«Вашу критику я выслушиваю с уважением, — отвечал ему Бернс, — но, к моему великому сожалению, она запоздала: некоторые погрешности в стихах я, несомненно, убрал бы, но книга уже пошла в печать... Надежда быть предметом восхищения в веках даже для многих известных писателей оказалась несбыточной мечтой. Я же с самого начала стремился, да и поныне желаю нравиться более всего моим собратьям — обитателям сельских хижин, пока изменчивость языка и нравов не помешает мне быть понятым и любимым ими. Охотно признаю, что у меня есть некоторые поэтические способности, и так как мало кто из писателей — авторов философских и поэтических трудов — близко знаком с тем кругом людей, с которым я всегда был тесно связан, то, возможно, что именно мне довелось видеть людей и нравы в другом свете, чем их обычно видят, а это всегда вызывает своеобразные мысли, не похожие на другие...»
Можно ли было деликатнее объяснить ученому доктору, что ты хочешь писать не для людей «с изысканным вкусом», понимающих по-английски, и не про «очаровательные вымыслы» мифологии, а для тех и про тех, кто живет с тобой одной жизнью, говорит на твоем языке?
Трудно описать душевное состояние человека, который отлично знает себе цену, верит в себя как в поэта, твердо знает, чего он хочет, и все же должен непрестанно выслушивать нравоучения и советы от людей, которым нельзя противоречить.
Иногда Бернс не выдерживал. Получив письмо от миссис Дэнлоп, в котором она упрекала его за «непочтительное отношение к королю» в стихах «Сон» и за то, что он пренебрегает ее «добрыми советами», он рассердился всерьез. Если доктор Мур, автор ученых трудов, вмешивается в его дела, не зная его и расходясь с ним во взглядах на искусство, то миссис Дэнлоп могла бы понять его: он так много и так часто ей пишет, так откровенно рассказывает о себе. И на этот раз он говорит с ней прямо, без обиняков:
«Вашу критику, сударыня, я принимаю, но хотел бы подвергаться ей пореже. Вы правы, говоря, что я не очень склонен следовать советам. Более достойные поэты, чем я, столько льстили тем, кто обладает завидными преимуществами — властью и богатством, — что я-то твердо решил никогда не льстить ни одному живому существу ни в стихах, ни в прозе. Клянусь всевышним, никогда, ни перед кем не стану я пресмыкаться. Мне так же мало дела до королей, лордов, попов, критиков и прочих, как всем этим уважаемым особам до моей поэтической светлости. Знаю, что ждет меня с их стороны в будущем — пошлые оскорбления, а быть может, и презрительное забвение....

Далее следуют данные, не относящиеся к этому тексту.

-- ==== Sys2Proof/Machine/Lifecycle.lean ====
section
/-! DEFINITION. `INIT` (`42_lifecycle.md`). -/

namespace Sys2Proof.Machine

/-- Acceptance of `INIT`: no guard; step 1 asks for the session (R107, R108). -/
def startInit (s : State) : State := ((s.latch (encode .init)).setK configSession).goto .acq

/-- `INIT` (R107). -/
def execInit (s : State) : Host.Outcome State Fault Refusal := .next (settle (startInit s))

end Sys2Proof.Machine
end

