/-- R19: `TMR` is loaded with `N_SETUP` on entry to `P_SETUP` and with `N_PULSE` on entry to
`P_HIGH`, counts down by one per cycle there, and the phase is left only when it reaches 0. That the
edge at which it reaches 0 is the one that may leave the phase is the model's choice (log 6). -/
def Obligations.TimerCountsTheWaits : Prop :=
  ∀ (x : PortIn) (s : State), x.rst = false →
    ((clockEdge x s).phase = .setup → s.phase ≠ .setup → (clockEdge x s).tmr = nSetup s.cfg) ∧
    ((clockEdge x s).phase = .high → s.phase ≠ .high → (clockEdge x s).tmr = nPulse s.cfg) ∧
    (s.phase = .setup ∨ s.phase = .high →
      ((clockEdge x s).phase = s.phase → (clockEdge x s).tmr = s.tmr - 1) ∧
      ((clockEdge x s).phase ≠ s.phase → s.tmr ≤ 1)) ∧
    (s.phase ≠ .setup → s.phase ≠ .drive → s.phase ≠ .high → (clockEdge x s).tmr = s.tmr)

/-- R4: the counts are the least numbers of cycles, at least 1, that last `T_SETUP_MIN` and
`T_PULSE_MIN` at the declared clock, and `TMRW` bits hold them. Clocks of whole hertz are the
model's choice (log 4). -/
def Obligations.CycleCountsAreTheCeilings : Prop :=
  ∀ c : Config, 0 < c.clkHz →
    (500000 * c.clkHz ≤ nSetup c * 1000000000 ∧ ∀ n, 1 ≤ n → 500000 * c.clkHz ≤ n * 1000000000 → nSetup c ≤ n) ∧
    (500 * c.clkHz ≤ nPulse c * 1000000000 ∧ ∀ n, 1 ≤ n → 500 * c.clkHz ≤ n * 1000000000 → nPulse c ≤ n) ∧
    1 ≤ nPulse c ∧ nPulse c ≤ nSetup c ∧ nSetup c < 2 ^ tmrWidth c

/-- R12, R14, R128, R124: a line level that the model determines is the level `PIN` has for the role
bound to the line, its output enabled; with a usable binding every enabled role's line is
determined, and carries `PIN`, unless an acquisition has failed since the last successful
transmission; and right after a failed acquisition none is determined (log 17). -/
def Obligations.DrivenLinesCarryPin : Prop :=
  (∀ (s : State) (line : Nat) (b : Bool), lineLevel s line = some b →
    ∃ r : Role, boundLine s.cfg r = line ∧ level s.oe r = true ∧ b = level s.pin r) ∧
  (∀ (s : State) (r : Role), level s.oe r = true → padsKnown s.trace = true →
    padLevel s r = some (level s.pin r)) ∧
  (∀ (s : State) (r : Role), usableConfig s.cfg = true → level s.oe r = true → padsKnown s.trace = true →
    lineLevel s (boundLine s.cfg r) = some (level s.pin r)) ∧
  (∀ (s : State) (r : Role), padLevel (s.emit (.acq .fail)) r = none)

/-! ## The engine -/

/-- R70, R71: the bit string, and the line each of its characters drives; outside [0,255] there is
none. -/
def Obligations.StringIndexDrivesTheReversedLine : Prop :=
  (∀ n : Int, 0 ≤ n → n ≤ 255 → ∃ cs, bitString n = .ok cs ∧ cs.length = 8 ∧
    ∀ i, i < 8 → (cs[i]? = some (if n.toNat.testBit (7 - i) then '1' else '0')) ∧
      ∀ v : Pins, level (writeLevels v (driveWrites (byteOf n))) (lineOfStringIndex i)
        = decide (cs[i]? = some '1')) ∧
  (∀ n : Int, n < 0 ∨ 255 < n → bitString n = .error .invalidCommand)

/-- R97, R100: the composed value of `POS` is in [0,255] exactly when `col` is, and is then the
8-bit OR; the values of the other commands are those of R93 to R96. -/
def Obligations.ComposedValuesAreTheControlBytes : Prop :=
  (∀ (col : Int) (b : Bool), inByteRange (posValue col b) = inByteRange col) ∧
  (∀ (i : Instr) (v : Byte) (d : Bool), singleByte i = some (v, d) →
    match i with
    | .clr => clrValue = Int.ofNat v.toNat
    | .home => homeValue = Int.ofNat v.toNat
    | .fmt t f => fmtValue t f = Int.ofNat v.toNat
    | .disp o c b => dispValue o c b = Int.ofNat v.toNat
    | .pos col b => posValue col b = Int.ofNat v.toNat
    | .tx value _ => value = Int.ofNat v.toNat
    | .init | .cur _ | .cul _ | .wrs _ | .chr _ => False) ∧
  curValue = 0x14 ∧ culValue = 0x10

/-- R72 step 1, R76: a value outside [0,255] answers `InvalidCommand` with no session and no pin
write: `TX` and `POS` after `INIT`, whatever the agents do. That `REQR` takes the refused word is the
model's reading (log 8), and that the response event is recorded on entry to `P_RSP` its choice
(log 10). -/
def Obligations.OutOfRangeIsInvalidCommand : Prop :=
  ∀ (i : Instr) (s : State), s.initf = true →
    ((∃ v d, i = .tx v d ∧ (v < 0 ∨ 255 < v)) ∨ (∃ c b, i = .pos c b ∧ (c < 0 ∨ 255 < c))) →
    exec i s = .next (settle { s with reqr := encode i, stat := .invalidCommand, phase := .rsp,
                                      trace := s.trace ++ [.rsp .invalidCommand] })

/-- R106: before `INIT` every other operation is refused with `NotInitialized`, with no session, no
pin write and no change but `STAT` and `PHASE` beside `REQR` (log 8); the payload words of a string
that has any are still taken, and discarded, `K` counting them and `STAT` written before them
(log 9). The response event stands in the trace from the entry to `P_RSP` (log 10). -/
def Obligations.GuardRefusesBeforeInit : Prop :=
  ∀ (i : Instr) (s : State), s.initf = false → i.wellFormed = true → i.isHeader = true → i ≠ .init →
    exec i s = .next (settle
      (match i with
       | .wrs len =>
         if len = 0 then { s with reqr := encode i, stat := .notInitialized, phase := .rsp,
                                  trace := s.trace ++ [.rsp .notInitialized] }
         else { s with reqr := encode i, k := BitVec.ofInt 32 len, stat := .notInitialized, phase := .drain }
       | _ => { s with reqr := encode i, stat := .notInitialized, phase := .rsp,
                       trace := s.trace ++ [.rsp .notInitialized] }))

/-- R120: raising an error changes nothing but `STAT` and `PHASE` (and the trace, where the
response is put on the channel at once: recorded on entry to `P_RSP`, log 10); a burst with words
still to take is drained first, `STAT` already written (log 9). -/
def Obligations.RaisingAnErrorEndsTheOperation : Prop :=
  ∀ (c : Status) (s : State),
    (inBurst s = true ∧ s.k ≠ 0#32 → raise c s = { s with stat := c, phase := .drain }) ∧
    (inBurst s = false ∨ s.k = 0#32 →
      raise c s = { s with stat := c, phase := .rsp, trace := s.trace ++ [.rsp c] })

/-! ## Completion: what each operation does with prompt agents -/

/-- `CLR`, `HOME`, `FMT`, `DISP`, `POS` with `col` in [0,255] and `TX` with `value` in [0,255]
complete: one transmission of the operation's byte, R73's events, response `OK` (R80, R91 to R94,
R97). Where an edge falls inside a phase, and so how many edges are taken, is the model's choice
(log 5, log 6). -/
def Obligations.SingleCommandsComplete : Prop :=
  ∀ (i : Instr) (v : Byte) (d : Bool) (s : State), singleByte i = some (v, d) → Idle s → s.initf = true →
    PromptFor (transmissionCycles s.cfg + 1) s →
    exec i s = .next { s with
      reqr := encode i, val := v, dm := d, tmr := 0, waited := 0, stat := .ok,
      inputs := s.inputs.drop (transmissionCycles s.cfg + 1),
      trace := s.trace ++ sent v d (nSetup s.cfg) (nPulse s.cfg) .ok ++ [.rsp .ok],
      delivered := s.delivered ++ [sentFrame v d] }

/-- `CUR` and `CUL` complete: `n` transmissions of the byte, each with its own session and waits;
none for `n` at most 0 (R95, R96). Where an edge falls inside a phase, and so how many edges are
taken, is the model's choice (log 5, log 6). -/
def Obligations.RepeatedCommandsComplete : Prop :=
  ∀ (i : Instr) (v : Byte) (n : Int) (s : State), moveByte i = some (v, n) → i.wellFormed = true →
    Idle s → s.initf = true → PromptFor (n.toNat * transmissionCycles s.cfg + 1) s →
    exec i s = .next { s with
      reqr := encode i, k := 0#32, stat := .ok,
      val := if 0 < n then v else s.val, dm := if 0 < n then false else s.dm,
      tmr := if 0 < n then 0 else s.tmr, waited := if 0 < n then 0 else s.waited,
      inputs := s.inputs.drop (n.toNat * transmissionCycles s.cfg + 1),
      trace := s.trace ++ sentAll v false (List.replicate n.toNat (nSetup s.cfg, nPulse s.cfg)) ++ [.rsp .ok],
      delivered := s.delivered ++ List.replicate n.toNat (sentFrame v false) }

/-- `INIT` completes, in either mode: the events of R107, every line enabled, `INITF` set (R107,
R108). That `K` ends as 1 is the model's choice (log 7), and so is where an edge falls inside a
phase, and with it how many edges are taken (log 5, log 6). -/
def Obligations.InitCompletes : Prop :=
  ∀ s : State, Idle s → PromptFor (4 + 2 * transmissionCycles s.cfg + 1) s →
    exec .init s = .next { s with
      reqr := encode .init, initf := true, oe := 0x7FF#11, k := 1#32, val := 0x02#8, dm := false,
      tmr := 0, waited := 0, stat := .ok,
      inputs := s.inputs.drop (4 + 2 * transmissionCycles s.cfg + 1),
      trace := s.trace ++ configured .ok ++ sent 0x01#8 false (nSetup s.cfg) (nPulse s.cfg) .ok
        ++ sent 0x02#8 false (nSetup s.cfg) (nPulse s.cfg) .ok ++ [.rsp .ok],
      delivered := s.delivered ++ [sentFrame 0x01#8 false, sentFrame 0x02#8 false] }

Счастлив, сударыня, что некоторые любимые мои стихи вы отметили своим особым одобрением. Что же касается моего «Сна», вызвавшего ваше лояльное неудовольствие, то я льщу себя надеждой, что через месяц или раньше я буду иметь честь явиться к вам, в Дэнлоп, и лично выступить в защиту его...»
Нет, он не отступится, он докажет миссис Дэнлоп, что он прав, разговаривая с королем запросто и подавая ему советы:
Многому научило Бернса пребывание в Эдинбурге. Главное, он воочию увидел тех, от кого зависели судьбы государства, судьбы народа. Вся власть в Шотландии фактически принадлежала ее «некоронованному королю», члену парламента Генри Дандасу, человеку ограниченному, деспотичному, презиравшему все шотландское.
Не лучше его оказались и те, кто представлял в Эдинбурге правосудие: вечно пьяный лорд Браксфильд и председатель суда лорд Кэймс, — мы еще встретимся с ними позже. Друзья, побывавшие в Лондоне, рассказывали о положении дел в парламенте, прогрессивная газета «Стар» откровенно писала о возмутительных налогах, о нелепых требованиях парламента распустить хотя бы частично флот, чтобы пополнить казну, истощенную войной с американскими колонистами: вот уже три года, как они отделились от Англии и создали собственное государство.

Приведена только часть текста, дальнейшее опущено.